__ASSIGNMENT__. The response should contain only those lines of the entries below that include the string "bads".

__Items listed in a dataset__.
== Segment start ==
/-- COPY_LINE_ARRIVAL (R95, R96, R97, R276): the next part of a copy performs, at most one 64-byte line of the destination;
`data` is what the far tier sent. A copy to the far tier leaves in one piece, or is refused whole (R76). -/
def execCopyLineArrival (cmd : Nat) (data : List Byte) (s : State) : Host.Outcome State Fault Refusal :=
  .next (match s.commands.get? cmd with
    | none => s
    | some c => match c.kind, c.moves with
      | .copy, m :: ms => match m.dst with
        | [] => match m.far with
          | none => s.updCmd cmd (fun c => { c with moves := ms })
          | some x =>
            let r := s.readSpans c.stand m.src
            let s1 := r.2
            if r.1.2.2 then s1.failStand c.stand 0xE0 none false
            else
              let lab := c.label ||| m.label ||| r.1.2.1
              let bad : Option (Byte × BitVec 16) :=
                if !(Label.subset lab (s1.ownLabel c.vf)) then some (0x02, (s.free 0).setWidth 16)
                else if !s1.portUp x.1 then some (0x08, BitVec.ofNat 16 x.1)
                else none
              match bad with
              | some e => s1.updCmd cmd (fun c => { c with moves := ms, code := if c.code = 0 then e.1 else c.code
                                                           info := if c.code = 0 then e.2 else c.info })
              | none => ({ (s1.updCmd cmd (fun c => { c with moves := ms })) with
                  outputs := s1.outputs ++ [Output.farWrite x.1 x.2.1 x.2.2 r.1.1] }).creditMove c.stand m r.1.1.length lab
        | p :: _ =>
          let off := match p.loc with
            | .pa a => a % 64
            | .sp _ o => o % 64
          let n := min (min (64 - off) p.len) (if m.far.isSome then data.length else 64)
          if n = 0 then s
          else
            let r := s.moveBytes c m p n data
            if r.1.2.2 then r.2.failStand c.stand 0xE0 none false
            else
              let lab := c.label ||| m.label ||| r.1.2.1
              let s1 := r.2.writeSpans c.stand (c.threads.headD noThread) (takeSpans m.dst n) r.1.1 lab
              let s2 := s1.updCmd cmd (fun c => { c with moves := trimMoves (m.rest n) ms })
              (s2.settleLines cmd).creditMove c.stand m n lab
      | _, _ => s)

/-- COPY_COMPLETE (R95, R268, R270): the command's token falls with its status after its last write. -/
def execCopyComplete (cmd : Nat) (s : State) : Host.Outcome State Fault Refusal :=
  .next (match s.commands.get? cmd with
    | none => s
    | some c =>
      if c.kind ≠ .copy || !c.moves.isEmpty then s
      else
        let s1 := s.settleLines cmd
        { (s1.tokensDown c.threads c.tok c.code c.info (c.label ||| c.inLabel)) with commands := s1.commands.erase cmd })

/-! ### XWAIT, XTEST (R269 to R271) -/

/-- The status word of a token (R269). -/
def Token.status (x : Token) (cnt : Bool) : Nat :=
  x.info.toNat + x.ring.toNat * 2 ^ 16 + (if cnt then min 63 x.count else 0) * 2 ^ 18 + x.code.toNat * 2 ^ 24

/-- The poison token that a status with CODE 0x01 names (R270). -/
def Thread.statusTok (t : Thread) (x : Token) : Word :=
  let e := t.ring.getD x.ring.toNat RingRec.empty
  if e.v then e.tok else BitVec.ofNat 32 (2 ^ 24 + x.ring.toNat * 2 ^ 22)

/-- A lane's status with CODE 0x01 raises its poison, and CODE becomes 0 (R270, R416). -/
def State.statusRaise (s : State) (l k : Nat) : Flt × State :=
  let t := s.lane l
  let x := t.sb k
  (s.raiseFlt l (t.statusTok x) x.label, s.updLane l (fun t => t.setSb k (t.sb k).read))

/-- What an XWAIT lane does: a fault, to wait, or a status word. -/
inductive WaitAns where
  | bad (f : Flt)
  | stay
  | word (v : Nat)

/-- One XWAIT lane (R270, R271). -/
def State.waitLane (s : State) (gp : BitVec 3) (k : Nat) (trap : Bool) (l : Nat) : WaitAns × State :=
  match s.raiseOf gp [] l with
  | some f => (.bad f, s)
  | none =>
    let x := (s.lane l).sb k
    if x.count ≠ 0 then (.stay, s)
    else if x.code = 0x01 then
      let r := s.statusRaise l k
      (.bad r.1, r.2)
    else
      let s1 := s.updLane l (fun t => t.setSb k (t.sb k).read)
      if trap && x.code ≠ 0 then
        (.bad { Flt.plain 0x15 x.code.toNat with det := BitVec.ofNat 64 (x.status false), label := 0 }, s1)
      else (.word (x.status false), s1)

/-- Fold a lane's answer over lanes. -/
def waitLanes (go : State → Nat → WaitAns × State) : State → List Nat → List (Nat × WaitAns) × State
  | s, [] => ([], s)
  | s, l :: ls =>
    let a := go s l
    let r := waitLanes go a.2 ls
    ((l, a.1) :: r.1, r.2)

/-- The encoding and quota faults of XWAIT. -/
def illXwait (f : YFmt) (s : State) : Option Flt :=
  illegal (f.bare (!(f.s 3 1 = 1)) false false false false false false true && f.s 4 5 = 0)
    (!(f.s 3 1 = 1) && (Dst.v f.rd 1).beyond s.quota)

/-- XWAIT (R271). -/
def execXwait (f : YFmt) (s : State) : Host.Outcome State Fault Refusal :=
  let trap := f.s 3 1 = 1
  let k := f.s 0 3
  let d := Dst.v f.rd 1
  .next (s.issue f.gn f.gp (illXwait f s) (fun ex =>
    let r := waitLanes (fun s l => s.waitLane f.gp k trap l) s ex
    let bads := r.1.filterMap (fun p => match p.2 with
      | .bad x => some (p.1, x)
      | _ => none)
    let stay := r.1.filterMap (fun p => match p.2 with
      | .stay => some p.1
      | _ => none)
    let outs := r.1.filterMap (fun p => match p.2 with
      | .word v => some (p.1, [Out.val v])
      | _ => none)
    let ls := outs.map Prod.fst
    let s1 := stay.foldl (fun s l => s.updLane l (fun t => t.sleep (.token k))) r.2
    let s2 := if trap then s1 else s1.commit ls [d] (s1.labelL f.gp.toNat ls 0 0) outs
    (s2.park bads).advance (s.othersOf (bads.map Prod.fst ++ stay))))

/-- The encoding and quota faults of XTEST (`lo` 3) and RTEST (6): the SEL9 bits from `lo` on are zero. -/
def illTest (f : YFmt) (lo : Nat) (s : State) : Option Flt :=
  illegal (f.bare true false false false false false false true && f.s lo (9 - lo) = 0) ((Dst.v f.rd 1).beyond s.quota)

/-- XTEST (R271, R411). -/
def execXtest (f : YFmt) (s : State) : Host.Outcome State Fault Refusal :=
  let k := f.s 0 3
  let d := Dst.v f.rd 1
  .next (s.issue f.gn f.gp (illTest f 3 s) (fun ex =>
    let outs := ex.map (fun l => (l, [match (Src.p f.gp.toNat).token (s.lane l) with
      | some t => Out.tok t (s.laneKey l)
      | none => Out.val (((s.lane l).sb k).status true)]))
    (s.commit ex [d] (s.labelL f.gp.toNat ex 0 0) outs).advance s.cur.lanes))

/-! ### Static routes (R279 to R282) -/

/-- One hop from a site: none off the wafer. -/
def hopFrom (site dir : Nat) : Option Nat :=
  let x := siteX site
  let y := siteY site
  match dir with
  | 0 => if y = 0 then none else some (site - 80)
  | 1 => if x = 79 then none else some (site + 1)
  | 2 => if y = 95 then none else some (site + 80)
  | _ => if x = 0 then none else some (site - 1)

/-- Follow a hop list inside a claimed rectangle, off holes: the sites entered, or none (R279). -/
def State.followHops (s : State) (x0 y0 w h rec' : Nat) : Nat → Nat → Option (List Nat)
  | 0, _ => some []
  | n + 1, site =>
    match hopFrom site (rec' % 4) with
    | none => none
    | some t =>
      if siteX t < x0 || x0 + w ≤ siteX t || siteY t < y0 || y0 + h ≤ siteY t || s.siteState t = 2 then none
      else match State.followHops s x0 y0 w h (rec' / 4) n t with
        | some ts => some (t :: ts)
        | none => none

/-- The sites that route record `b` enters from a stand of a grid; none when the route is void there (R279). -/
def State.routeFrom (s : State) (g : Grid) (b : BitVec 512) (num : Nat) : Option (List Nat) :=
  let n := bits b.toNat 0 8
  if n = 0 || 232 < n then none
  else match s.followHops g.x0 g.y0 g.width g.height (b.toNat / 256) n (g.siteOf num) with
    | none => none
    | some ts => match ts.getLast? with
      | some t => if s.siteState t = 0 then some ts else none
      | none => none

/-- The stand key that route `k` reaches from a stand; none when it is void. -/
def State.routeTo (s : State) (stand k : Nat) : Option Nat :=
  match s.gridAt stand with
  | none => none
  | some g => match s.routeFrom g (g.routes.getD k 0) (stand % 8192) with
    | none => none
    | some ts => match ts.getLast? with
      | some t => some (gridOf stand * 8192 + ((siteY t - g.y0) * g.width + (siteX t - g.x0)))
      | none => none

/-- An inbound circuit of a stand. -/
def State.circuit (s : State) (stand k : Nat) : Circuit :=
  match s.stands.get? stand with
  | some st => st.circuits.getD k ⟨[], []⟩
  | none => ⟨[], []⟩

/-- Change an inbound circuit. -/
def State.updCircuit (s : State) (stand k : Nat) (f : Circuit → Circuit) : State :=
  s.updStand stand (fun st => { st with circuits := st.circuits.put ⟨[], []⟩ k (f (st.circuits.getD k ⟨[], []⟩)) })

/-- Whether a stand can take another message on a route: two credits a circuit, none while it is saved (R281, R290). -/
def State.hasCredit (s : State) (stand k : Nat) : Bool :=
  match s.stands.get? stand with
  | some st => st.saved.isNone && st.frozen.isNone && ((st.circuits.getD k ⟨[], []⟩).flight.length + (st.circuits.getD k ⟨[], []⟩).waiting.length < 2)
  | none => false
== Segment end ==
== Segment start ==
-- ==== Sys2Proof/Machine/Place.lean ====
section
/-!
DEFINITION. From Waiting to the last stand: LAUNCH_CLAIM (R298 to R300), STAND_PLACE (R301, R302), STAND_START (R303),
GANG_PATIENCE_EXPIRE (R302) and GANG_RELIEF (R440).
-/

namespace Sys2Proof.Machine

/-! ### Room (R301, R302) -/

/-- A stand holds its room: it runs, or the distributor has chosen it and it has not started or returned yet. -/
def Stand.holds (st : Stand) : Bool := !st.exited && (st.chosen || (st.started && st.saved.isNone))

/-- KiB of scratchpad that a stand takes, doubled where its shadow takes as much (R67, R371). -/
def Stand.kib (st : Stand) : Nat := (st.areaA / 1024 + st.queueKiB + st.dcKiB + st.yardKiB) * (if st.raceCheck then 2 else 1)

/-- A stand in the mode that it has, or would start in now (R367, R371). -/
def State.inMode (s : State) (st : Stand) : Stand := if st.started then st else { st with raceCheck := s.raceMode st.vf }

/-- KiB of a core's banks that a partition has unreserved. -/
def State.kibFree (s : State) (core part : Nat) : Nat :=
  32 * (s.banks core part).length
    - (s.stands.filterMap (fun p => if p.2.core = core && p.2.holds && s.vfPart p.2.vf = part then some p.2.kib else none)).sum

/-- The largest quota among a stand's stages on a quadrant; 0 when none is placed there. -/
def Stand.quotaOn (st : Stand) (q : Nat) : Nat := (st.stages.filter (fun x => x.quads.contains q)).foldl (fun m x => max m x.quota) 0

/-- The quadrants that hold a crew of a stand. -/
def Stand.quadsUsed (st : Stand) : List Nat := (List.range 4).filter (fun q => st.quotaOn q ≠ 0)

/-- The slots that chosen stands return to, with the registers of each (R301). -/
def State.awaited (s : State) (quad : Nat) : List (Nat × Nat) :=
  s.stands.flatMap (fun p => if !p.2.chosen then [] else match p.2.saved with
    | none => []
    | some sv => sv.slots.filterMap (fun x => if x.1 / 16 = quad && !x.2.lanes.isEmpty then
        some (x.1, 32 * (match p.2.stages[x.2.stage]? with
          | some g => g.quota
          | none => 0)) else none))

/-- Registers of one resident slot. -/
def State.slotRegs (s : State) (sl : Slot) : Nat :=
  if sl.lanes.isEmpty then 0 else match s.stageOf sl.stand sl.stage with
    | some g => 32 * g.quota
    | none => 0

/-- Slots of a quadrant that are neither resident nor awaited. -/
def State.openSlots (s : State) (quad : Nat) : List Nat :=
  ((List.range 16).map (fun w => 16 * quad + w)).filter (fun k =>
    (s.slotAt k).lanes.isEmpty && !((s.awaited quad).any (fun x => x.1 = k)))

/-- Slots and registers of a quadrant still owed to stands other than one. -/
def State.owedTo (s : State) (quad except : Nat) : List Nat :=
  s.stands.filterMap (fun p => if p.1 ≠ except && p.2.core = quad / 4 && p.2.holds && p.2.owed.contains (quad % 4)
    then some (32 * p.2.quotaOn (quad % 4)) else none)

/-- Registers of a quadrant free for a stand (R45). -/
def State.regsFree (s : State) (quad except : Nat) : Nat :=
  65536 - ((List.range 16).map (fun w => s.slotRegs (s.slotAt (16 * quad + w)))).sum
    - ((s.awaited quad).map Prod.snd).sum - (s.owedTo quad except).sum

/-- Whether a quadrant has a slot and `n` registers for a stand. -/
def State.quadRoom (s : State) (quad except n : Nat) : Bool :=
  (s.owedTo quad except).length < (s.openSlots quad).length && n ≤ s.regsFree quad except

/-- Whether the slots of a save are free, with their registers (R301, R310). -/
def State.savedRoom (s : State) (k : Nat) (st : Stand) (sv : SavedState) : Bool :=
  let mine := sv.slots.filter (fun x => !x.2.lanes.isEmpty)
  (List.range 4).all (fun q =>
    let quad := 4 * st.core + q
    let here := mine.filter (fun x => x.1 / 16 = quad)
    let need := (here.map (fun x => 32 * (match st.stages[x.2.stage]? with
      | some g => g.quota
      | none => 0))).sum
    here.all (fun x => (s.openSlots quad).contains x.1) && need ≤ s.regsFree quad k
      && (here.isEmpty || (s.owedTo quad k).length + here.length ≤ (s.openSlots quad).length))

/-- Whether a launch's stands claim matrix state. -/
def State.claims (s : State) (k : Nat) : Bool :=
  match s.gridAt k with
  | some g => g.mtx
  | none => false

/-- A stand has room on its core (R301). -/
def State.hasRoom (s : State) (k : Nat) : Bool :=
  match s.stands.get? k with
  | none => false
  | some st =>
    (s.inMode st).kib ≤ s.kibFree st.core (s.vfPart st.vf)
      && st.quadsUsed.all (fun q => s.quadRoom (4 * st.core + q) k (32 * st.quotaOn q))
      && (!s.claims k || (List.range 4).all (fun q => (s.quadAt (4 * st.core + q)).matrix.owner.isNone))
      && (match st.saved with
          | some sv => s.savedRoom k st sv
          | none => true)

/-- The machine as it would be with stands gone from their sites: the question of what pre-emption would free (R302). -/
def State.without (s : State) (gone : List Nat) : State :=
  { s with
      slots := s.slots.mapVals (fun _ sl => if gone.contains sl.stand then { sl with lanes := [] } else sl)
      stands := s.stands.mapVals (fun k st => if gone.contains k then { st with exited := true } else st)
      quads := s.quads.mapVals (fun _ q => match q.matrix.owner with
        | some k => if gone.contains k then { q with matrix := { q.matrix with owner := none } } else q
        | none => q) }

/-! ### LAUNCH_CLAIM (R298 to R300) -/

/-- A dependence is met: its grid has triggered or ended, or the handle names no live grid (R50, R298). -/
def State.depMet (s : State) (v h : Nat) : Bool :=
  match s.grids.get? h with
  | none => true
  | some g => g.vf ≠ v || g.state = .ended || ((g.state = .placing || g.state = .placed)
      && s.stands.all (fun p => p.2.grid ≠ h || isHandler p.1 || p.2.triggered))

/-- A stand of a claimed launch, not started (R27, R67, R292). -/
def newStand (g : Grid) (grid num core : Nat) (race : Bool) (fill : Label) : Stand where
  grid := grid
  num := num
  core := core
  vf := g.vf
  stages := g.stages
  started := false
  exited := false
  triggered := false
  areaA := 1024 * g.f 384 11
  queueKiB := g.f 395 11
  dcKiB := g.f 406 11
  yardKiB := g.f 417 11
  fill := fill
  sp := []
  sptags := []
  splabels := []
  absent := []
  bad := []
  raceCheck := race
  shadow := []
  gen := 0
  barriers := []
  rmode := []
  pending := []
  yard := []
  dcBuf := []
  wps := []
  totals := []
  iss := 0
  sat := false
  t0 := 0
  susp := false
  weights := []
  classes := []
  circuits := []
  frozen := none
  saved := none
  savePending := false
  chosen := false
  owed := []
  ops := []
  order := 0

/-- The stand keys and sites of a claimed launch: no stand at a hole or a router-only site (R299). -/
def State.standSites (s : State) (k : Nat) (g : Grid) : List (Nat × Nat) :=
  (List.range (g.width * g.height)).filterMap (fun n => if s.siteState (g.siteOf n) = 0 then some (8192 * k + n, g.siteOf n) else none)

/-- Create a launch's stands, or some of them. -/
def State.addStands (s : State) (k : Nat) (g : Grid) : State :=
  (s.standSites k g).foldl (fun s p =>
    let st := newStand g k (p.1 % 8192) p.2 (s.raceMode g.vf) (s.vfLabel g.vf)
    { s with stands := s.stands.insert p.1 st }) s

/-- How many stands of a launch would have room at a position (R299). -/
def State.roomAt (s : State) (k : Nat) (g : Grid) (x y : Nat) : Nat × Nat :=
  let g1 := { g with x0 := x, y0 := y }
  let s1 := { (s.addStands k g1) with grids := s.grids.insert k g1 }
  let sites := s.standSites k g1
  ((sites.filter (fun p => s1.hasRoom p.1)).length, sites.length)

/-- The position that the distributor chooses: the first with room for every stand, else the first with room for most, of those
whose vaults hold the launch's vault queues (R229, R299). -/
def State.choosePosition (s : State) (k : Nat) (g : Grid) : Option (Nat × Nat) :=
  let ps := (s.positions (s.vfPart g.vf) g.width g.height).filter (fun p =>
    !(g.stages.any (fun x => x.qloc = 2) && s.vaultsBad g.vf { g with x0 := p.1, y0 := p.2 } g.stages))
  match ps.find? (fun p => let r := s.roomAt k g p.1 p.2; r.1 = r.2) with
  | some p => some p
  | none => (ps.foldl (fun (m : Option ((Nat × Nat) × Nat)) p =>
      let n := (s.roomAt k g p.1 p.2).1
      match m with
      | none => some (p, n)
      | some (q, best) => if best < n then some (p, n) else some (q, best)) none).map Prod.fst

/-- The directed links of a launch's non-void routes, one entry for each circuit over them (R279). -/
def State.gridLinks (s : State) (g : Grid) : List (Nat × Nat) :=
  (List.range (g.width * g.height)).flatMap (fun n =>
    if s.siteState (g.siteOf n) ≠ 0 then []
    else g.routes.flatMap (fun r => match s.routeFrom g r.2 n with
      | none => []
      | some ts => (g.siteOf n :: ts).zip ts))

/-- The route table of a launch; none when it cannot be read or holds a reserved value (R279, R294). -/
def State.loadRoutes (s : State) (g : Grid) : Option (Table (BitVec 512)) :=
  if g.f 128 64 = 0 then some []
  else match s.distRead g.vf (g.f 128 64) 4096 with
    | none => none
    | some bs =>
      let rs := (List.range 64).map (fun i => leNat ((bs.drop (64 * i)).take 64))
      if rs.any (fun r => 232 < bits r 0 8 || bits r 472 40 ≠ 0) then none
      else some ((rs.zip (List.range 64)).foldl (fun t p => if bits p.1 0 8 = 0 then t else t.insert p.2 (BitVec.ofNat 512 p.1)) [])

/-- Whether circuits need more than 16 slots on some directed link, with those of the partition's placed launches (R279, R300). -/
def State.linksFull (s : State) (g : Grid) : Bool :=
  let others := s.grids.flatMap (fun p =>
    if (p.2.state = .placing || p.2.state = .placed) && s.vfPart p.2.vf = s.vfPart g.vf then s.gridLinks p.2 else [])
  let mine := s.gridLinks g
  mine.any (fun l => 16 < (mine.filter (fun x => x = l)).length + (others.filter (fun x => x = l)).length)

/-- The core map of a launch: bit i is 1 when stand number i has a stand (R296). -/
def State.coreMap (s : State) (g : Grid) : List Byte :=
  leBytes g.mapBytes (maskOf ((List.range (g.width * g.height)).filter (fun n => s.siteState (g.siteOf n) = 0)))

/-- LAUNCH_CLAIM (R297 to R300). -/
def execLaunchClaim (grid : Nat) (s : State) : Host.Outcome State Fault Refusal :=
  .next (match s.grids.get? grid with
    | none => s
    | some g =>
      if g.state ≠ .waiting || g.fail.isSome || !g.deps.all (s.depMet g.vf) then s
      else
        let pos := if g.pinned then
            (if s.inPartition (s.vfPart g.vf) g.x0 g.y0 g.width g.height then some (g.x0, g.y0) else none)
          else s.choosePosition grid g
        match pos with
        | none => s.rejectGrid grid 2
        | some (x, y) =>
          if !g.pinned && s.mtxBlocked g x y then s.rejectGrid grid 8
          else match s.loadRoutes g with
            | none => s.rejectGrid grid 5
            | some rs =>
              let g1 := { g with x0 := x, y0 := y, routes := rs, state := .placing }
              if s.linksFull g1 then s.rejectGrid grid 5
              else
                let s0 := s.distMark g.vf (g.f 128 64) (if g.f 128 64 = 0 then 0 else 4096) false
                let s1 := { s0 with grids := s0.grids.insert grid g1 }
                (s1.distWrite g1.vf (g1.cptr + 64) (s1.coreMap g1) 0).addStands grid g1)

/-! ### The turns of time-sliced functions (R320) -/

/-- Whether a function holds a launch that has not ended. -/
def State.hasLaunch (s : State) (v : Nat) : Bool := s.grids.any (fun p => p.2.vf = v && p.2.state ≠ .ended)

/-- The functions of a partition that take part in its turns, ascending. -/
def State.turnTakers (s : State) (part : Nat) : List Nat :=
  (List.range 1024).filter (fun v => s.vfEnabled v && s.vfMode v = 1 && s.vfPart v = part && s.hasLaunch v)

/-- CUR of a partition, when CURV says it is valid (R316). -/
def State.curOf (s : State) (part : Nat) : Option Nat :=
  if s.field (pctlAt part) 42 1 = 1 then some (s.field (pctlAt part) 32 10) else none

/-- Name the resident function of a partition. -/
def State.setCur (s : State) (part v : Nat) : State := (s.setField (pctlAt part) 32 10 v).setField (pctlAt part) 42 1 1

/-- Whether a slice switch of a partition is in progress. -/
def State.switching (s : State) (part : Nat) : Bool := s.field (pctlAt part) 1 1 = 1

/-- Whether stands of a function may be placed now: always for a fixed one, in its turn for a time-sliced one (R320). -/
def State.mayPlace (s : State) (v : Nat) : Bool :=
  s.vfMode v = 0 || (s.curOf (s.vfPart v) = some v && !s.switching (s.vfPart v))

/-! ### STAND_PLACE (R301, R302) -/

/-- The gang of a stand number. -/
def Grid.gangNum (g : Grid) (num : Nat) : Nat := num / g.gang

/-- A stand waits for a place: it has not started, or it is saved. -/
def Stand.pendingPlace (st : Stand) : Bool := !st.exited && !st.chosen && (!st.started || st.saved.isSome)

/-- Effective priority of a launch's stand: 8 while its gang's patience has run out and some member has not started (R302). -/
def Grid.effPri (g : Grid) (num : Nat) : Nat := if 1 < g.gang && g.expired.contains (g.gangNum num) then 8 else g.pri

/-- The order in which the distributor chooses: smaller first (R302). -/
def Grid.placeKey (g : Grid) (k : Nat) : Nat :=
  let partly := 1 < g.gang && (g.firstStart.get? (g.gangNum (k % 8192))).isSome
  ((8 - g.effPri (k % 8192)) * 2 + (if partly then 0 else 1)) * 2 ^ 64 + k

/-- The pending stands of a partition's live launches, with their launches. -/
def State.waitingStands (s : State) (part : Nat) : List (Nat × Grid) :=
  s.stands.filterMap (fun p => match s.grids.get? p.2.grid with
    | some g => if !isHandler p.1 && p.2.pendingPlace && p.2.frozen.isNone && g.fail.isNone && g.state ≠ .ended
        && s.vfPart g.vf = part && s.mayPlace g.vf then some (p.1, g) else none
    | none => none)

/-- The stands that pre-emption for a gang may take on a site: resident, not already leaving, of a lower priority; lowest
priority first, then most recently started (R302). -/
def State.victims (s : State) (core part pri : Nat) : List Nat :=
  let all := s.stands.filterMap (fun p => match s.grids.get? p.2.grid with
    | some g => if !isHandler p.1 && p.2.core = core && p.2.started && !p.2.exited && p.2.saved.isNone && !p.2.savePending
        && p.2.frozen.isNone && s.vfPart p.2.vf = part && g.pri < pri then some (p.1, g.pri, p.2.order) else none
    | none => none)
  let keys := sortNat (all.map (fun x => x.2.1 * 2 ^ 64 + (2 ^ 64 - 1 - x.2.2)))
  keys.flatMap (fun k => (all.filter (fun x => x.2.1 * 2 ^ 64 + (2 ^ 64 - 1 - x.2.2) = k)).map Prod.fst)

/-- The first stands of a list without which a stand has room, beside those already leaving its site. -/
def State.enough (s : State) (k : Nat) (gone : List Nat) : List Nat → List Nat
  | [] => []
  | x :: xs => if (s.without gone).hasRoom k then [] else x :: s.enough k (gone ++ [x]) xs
== Segment end ==
__RESULT OF THIS EXERCISE__.
    let bads := r.1.filterMap (fun p => match p.2 with
    (s2.park bads).advance (s.othersOf (bads.map Prod.fst ++ stay))))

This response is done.